Records provided:
#####

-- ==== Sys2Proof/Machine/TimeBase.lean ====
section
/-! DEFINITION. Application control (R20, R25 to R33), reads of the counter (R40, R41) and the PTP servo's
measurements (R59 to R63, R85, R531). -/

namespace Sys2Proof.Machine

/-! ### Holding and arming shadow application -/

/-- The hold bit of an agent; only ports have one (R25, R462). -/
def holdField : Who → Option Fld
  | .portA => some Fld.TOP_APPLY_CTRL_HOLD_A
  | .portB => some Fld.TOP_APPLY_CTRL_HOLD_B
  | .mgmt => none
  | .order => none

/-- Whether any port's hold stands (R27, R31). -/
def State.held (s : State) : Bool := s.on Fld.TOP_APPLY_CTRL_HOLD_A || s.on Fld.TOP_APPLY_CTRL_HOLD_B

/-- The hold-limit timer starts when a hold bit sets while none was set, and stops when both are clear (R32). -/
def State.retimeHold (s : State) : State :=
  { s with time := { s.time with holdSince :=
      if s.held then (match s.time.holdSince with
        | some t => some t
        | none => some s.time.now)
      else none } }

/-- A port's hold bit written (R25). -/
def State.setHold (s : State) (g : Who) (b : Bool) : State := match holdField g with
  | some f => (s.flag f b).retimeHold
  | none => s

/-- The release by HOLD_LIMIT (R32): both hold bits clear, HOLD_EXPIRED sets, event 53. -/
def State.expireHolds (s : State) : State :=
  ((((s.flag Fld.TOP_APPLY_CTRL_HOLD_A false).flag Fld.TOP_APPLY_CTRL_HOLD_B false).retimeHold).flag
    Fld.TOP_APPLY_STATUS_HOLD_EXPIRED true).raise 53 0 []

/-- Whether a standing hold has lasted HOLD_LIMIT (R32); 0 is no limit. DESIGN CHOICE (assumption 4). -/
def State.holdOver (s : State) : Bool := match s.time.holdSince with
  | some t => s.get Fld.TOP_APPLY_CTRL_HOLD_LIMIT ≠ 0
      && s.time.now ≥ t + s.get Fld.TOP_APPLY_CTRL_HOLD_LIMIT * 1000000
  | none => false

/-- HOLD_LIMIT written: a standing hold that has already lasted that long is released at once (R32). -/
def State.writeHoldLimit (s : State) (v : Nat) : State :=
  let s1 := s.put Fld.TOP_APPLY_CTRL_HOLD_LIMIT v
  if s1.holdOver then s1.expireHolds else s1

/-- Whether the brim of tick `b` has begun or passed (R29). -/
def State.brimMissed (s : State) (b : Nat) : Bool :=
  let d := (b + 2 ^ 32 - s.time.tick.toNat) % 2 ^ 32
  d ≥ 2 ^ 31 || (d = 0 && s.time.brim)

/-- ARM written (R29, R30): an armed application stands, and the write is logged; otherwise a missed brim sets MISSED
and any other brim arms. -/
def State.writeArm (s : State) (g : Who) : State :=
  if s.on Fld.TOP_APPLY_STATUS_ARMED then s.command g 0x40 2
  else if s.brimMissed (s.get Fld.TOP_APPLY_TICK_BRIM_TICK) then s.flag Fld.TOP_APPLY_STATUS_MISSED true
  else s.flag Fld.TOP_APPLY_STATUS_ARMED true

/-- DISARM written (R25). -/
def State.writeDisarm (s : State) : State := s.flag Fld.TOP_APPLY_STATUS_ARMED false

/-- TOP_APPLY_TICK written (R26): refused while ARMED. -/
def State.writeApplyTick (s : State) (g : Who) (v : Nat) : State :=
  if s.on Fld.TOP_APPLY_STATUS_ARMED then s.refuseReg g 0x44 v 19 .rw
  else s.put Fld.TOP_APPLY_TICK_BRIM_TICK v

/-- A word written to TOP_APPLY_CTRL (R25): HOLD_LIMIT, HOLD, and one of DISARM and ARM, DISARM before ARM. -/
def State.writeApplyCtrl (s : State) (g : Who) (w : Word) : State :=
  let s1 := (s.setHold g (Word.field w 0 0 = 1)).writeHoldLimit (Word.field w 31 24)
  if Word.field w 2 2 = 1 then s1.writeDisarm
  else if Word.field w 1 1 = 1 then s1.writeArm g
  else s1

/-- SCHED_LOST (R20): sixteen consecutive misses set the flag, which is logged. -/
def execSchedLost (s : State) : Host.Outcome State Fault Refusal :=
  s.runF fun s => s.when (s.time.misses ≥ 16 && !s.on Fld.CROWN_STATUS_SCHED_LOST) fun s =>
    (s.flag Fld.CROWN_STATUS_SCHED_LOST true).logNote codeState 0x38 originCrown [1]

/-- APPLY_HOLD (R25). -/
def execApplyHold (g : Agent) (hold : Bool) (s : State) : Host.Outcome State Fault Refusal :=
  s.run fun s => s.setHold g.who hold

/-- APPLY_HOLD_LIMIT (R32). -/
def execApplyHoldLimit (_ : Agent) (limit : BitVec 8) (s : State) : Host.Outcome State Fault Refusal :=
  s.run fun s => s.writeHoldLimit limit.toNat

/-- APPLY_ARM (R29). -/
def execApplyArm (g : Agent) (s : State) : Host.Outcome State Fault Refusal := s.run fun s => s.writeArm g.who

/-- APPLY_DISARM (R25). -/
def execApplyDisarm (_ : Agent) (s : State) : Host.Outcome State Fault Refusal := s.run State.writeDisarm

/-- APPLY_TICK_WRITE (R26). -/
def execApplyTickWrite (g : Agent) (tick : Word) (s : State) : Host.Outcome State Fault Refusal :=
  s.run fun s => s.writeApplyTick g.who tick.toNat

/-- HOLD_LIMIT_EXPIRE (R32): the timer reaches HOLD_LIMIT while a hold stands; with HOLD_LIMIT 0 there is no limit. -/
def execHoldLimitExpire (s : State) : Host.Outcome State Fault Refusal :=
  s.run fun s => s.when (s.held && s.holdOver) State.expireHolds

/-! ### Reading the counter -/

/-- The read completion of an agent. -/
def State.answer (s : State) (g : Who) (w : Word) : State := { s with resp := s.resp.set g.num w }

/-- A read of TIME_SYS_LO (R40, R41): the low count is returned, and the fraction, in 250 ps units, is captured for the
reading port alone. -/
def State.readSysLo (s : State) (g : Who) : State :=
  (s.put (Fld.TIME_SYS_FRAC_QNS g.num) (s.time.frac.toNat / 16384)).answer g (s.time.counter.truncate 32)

#####

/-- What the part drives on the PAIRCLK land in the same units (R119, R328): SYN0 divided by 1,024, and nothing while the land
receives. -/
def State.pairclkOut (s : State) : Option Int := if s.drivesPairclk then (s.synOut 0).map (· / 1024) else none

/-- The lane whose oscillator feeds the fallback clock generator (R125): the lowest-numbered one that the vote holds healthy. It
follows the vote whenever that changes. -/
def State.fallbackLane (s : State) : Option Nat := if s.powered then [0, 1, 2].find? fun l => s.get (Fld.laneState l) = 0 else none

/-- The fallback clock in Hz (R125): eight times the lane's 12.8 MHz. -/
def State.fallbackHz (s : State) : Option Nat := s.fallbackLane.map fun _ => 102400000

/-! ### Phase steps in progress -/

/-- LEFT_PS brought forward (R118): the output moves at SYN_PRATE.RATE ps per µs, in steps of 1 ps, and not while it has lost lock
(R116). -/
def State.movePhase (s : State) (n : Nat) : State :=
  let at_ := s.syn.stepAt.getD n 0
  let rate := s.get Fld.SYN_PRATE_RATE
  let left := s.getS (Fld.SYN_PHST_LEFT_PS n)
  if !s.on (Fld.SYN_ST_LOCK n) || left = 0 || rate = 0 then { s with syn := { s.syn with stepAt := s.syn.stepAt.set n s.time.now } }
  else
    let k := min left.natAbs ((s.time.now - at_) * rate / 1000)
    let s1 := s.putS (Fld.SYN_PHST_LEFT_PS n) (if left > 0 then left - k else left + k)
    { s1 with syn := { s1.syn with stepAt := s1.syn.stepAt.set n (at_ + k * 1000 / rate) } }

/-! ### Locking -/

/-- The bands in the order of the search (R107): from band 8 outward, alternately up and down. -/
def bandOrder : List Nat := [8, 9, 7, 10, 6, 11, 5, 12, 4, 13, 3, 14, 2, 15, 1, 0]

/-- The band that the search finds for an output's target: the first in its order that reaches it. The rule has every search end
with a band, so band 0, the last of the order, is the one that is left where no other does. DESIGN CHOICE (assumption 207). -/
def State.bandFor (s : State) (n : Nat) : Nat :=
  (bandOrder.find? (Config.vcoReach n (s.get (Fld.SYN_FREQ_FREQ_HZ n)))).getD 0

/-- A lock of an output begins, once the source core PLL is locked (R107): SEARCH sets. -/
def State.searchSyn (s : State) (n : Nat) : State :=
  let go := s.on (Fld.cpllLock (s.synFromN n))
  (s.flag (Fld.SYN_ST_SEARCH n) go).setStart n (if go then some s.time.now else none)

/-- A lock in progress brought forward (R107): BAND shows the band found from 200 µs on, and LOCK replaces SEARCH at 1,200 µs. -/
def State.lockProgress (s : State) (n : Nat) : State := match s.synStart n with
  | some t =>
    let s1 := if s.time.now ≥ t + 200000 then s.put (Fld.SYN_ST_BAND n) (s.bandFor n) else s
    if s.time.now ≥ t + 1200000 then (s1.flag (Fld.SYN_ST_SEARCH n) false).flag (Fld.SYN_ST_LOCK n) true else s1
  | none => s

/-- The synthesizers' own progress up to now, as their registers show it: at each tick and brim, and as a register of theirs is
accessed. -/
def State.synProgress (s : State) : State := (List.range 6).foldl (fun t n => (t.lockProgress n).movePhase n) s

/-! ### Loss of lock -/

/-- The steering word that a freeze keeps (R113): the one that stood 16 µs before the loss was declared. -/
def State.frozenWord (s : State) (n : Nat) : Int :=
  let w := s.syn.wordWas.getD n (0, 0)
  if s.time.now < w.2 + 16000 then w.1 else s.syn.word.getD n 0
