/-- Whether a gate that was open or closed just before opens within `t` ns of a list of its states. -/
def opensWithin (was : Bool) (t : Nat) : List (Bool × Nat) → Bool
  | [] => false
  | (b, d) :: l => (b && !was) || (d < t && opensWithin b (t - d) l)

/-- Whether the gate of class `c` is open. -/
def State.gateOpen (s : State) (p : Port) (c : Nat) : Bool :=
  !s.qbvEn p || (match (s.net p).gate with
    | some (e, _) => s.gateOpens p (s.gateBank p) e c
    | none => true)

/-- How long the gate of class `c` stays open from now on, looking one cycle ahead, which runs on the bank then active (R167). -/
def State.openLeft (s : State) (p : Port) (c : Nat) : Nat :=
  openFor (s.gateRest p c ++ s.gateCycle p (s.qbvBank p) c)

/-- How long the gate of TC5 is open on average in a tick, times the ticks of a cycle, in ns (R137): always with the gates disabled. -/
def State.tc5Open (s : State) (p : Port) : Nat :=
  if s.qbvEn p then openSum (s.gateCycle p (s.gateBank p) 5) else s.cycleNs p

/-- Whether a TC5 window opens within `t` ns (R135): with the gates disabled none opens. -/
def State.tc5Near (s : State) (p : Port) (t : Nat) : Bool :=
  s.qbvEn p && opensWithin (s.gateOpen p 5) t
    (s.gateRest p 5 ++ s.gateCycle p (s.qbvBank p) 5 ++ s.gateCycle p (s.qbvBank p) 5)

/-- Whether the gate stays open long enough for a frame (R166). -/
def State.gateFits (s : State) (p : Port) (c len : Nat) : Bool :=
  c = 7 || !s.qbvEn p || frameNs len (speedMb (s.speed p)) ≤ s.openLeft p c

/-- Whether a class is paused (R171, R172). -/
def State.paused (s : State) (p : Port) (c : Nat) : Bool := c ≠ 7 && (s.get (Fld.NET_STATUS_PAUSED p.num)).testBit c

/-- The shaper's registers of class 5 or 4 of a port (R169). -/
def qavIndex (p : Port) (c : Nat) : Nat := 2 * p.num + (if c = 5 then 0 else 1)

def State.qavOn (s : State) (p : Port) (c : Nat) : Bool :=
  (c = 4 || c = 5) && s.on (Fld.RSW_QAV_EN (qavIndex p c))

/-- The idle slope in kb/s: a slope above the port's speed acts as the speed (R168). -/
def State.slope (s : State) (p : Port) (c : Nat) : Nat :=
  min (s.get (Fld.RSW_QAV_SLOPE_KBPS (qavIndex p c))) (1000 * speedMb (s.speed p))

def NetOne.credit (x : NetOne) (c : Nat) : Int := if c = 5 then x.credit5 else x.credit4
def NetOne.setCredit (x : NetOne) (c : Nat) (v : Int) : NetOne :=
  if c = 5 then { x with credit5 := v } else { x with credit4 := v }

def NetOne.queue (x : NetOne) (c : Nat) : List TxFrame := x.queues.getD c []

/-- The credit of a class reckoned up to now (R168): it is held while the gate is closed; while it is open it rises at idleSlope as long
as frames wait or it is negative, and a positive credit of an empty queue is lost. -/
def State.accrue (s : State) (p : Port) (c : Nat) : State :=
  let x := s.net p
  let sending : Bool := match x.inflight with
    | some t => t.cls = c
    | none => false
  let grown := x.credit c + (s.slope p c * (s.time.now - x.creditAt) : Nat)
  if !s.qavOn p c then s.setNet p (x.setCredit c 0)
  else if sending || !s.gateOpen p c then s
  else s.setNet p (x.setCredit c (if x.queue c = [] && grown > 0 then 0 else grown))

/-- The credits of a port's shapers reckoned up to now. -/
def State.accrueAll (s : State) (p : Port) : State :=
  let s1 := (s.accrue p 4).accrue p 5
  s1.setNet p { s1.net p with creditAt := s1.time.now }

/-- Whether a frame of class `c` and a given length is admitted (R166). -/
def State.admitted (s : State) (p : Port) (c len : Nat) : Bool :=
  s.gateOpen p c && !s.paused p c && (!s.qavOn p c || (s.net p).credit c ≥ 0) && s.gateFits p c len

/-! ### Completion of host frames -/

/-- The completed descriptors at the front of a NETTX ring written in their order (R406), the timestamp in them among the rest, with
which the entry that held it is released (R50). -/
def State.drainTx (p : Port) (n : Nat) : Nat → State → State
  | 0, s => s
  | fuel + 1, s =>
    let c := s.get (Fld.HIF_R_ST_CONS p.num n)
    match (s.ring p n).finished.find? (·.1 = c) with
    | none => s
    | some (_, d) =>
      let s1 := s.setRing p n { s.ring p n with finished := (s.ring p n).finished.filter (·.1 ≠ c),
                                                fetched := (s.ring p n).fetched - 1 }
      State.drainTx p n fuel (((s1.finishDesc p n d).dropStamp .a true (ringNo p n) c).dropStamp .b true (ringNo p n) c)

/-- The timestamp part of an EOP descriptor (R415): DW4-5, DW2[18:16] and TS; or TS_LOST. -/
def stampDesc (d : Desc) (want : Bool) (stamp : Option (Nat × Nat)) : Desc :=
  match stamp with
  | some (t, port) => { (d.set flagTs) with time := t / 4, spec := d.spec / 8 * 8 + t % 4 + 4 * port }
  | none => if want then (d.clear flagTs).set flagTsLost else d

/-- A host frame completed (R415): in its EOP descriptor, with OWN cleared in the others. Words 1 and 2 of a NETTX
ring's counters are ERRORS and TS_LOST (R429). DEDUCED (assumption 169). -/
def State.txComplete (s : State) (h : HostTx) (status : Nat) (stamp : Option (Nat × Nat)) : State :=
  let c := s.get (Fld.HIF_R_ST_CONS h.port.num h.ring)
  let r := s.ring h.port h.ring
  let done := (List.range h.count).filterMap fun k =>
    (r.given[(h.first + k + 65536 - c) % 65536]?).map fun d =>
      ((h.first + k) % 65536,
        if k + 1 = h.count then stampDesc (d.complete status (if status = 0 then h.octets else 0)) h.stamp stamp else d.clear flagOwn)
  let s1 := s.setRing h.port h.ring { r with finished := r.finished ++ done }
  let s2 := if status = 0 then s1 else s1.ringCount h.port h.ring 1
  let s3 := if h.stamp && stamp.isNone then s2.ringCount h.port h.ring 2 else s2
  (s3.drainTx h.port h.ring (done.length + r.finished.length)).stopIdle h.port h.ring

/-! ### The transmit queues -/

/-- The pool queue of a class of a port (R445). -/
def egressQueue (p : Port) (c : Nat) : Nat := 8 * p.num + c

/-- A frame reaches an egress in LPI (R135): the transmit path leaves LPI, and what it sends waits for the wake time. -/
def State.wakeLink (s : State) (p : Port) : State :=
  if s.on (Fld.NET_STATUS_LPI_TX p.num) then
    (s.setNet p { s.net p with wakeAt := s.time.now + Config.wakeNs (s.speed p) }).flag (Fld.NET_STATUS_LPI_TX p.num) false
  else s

#####

There is a run of lines above from the one with "which the entry" to the one with "State.drainTx p n"; print exactly that run, both ends included, and nothing else.

which the entry that held it is released (R50). -/
def State.drainTx (p : Port) (n : Nat) : Nat → State → State
  | 0, s => s
  | fuel + 1, s =>
    let c := s.get (Fld.HIF_R_ST_CONS p.num n)
    match (s.ring p n).finished.find? (·.1 = c) with
    | none => s
    | some (_, d) =>
      let s1 := s.setRing p n { s.ring p n with finished := (s.ring p n).finished.filter (·.1 ≠ c),
                                                fetched := (s.ring p n).fetched - 1 }
      State.drainTx p n fuel (((s1.finishDesc p n d).dropStamp .a true (ringNo p n) c).dropStamp .b true (ringNo p n) c)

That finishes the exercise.